Your goal → Pull out of the data below the stretch of lines bounded by the one containing "dw3 : DWord" and the one containing "theorem word_dstFile : f.word.extractLsb'", both bounds included, unchanged.

-- Input data follows --

/-- The header of a word in whose low DWord it was laid out, with its three bits above (R260, R270). -/
theorem decodeHeader_of_fields {w : NativeWord} {h : Header} {c : BitVec 4} {op : BitVec 8} {flagLo : Nat} (hwf : h.wf = true)
    (h0 : w.extractLsb' 0 32 = encodeDW0 h c op) (hnib : w.getLsbD 47 = h.nib)
    (hreg : w.getLsbD (flagLo + 1) = h.flagReg) (hsub : w.getLsbD flagLo = h.flagSub) :
    decodeHeader w flagLo = .ok h := by
  have bit {i : Nat} (hi : i < 32) : w.getLsbD i = (encodeDW0 h c op).getLsbD i := by
    simpa using getLsbD_of_fld h0 hi
  have field {lo len : Nat} (hlen : lo + len ≤ 32) : w.extractLsb' lo len = (encodeDW0 h c op).extractLsb' lo len := by
    simpa using fld_of_fld h0 hlen
  simp (disch := decide) only [decodeHeader, fld, bit, field, hnib, hreg, hsub, encodeDW0_access, AccessMode.ofBit_code,
    encodeDW0_noMask, encodeDW0_noDDClr, encodeDW0_noDDChk, encodeDW0_qtr, encodeDW0_thread, ThreadCtrl.ofCode_code,
    encodeDW0_pred, PredCtrl.ofCode_code hwf, encodeDW0_predInv, encodeDW0_size, ExecSize.ofCode_code, encodeDW0_accWr,
    encodeDW0_debug, encodeDW0_sat]
  rfl

/-! ## The basic layout (R260) -/

/-- The fields of the basic layout, which every format but the bare one and that of three sources has. -/
structure BasicFields where
  hdr : Header
  cond : BitVec 4
  op : BitVec 8
  dst : BitVec 16
  dstTy : BitVec 3
  dstFile : BitVec 2
  src0 : BitVec 25
  src0Ty : BitVec 3
  src0File : BitVec 2
  src1Ty : BitVec 3
  src1File : BitVec 2
  dw3 : DWord

def BasicFields.dw1 (f : BasicFields) : DWord :=
  encodeDW1 f.dst f.hdr.nib f.src1Ty f.src1File f.src0Ty f.src0File f.dstTy f.dstFile

/-- The word that the encoder lays out of them. -/
def BasicFields.word (f : BasicFields) : NativeWord :=
  f.dw3 ++ encodeDW2 f.hdr f.src0 ++ f.dw1 ++ encodeDW0 f.hdr f.cond f.op

namespace BasicFields
variable (f : BasicFields)

theorem word_dw0 : f.word.extractLsb' 0 32 = encodeDW0 f.hdr f.cond f.op := by
  simp (disch := decide) only [word, BitVec.extractLsb'_append_eq_of_add_le, BitVec.extractLsb'_eq_self]

theorem word_op : f.word.extractLsb' 0 8 = f.op := by
  simp (disch := decide) only [word, encodeDW0, BitVec.extractLsb'_append_eq_of_add_le, BitVec.extractLsb'_eq_self]

theorem word_cond : f.word.extractLsb' 24 4 = f.cond := by
  simp (disch := decide) only [word, encodeDW0, BitVec.extractLsb'_append_eq_of_le, BitVec.extractLsb'_append_eq_of_add_le,
    Nat.reduceSub, BitVec.extractLsb'_eq_self]

theorem word_dstFile : f.word.extractLsb' 32 2 = f.dstFile := by
  simp (disch := decide) only [word, dw1, encodeDW1, BitVec.extractLsb'_append_eq_of_le, BitVec.extractLsb'_append_eq_of_add_le,
    Nat.reduceSub, BitVec.extractLsb'_eq_self]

-- Input data concluded --

Response for this exercise →
  dw3 : DWord

def BasicFields.dw1 (f : BasicFields) : DWord :=
  encodeDW1 f.dst f.hdr.nib f.src1Ty f.src1File f.src0Ty f.src0File f.dstTy f.dstFile

/-- The word that the encoder lays out of them. -/
def BasicFields.word (f : BasicFields) : NativeWord :=
  f.dw3 ++ encodeDW2 f.hdr f.src0 ++ f.dw1 ++ encodeDW0 f.hdr f.cond f.op

namespace BasicFields
variable (f : BasicFields)

theorem word_dw0 : f.word.extractLsb' 0 32 = encodeDW0 f.hdr f.cond f.op := by
  simp (disch := decide) only [word, BitVec.extractLsb'_append_eq_of_add_le, BitVec.extractLsb'_eq_self]

theorem word_op : f.word.extractLsb' 0 8 = f.op := by
  simp (disch := decide) only [word, encodeDW0, BitVec.extractLsb'_append_eq_of_add_le, BitVec.extractLsb'_eq_self]

theorem word_cond : f.word.extractLsb' 24 4 = f.cond := by
  simp (disch := decide) only [word, encodeDW0, BitVec.extractLsb'_append_eq_of_le, BitVec.extractLsb'_append_eq_of_add_le,
    Nat.reduceSub, BitVec.extractLsb'_eq_self]

theorem word_dstFile : f.word.extractLsb' 32 2 = f.dstFile := by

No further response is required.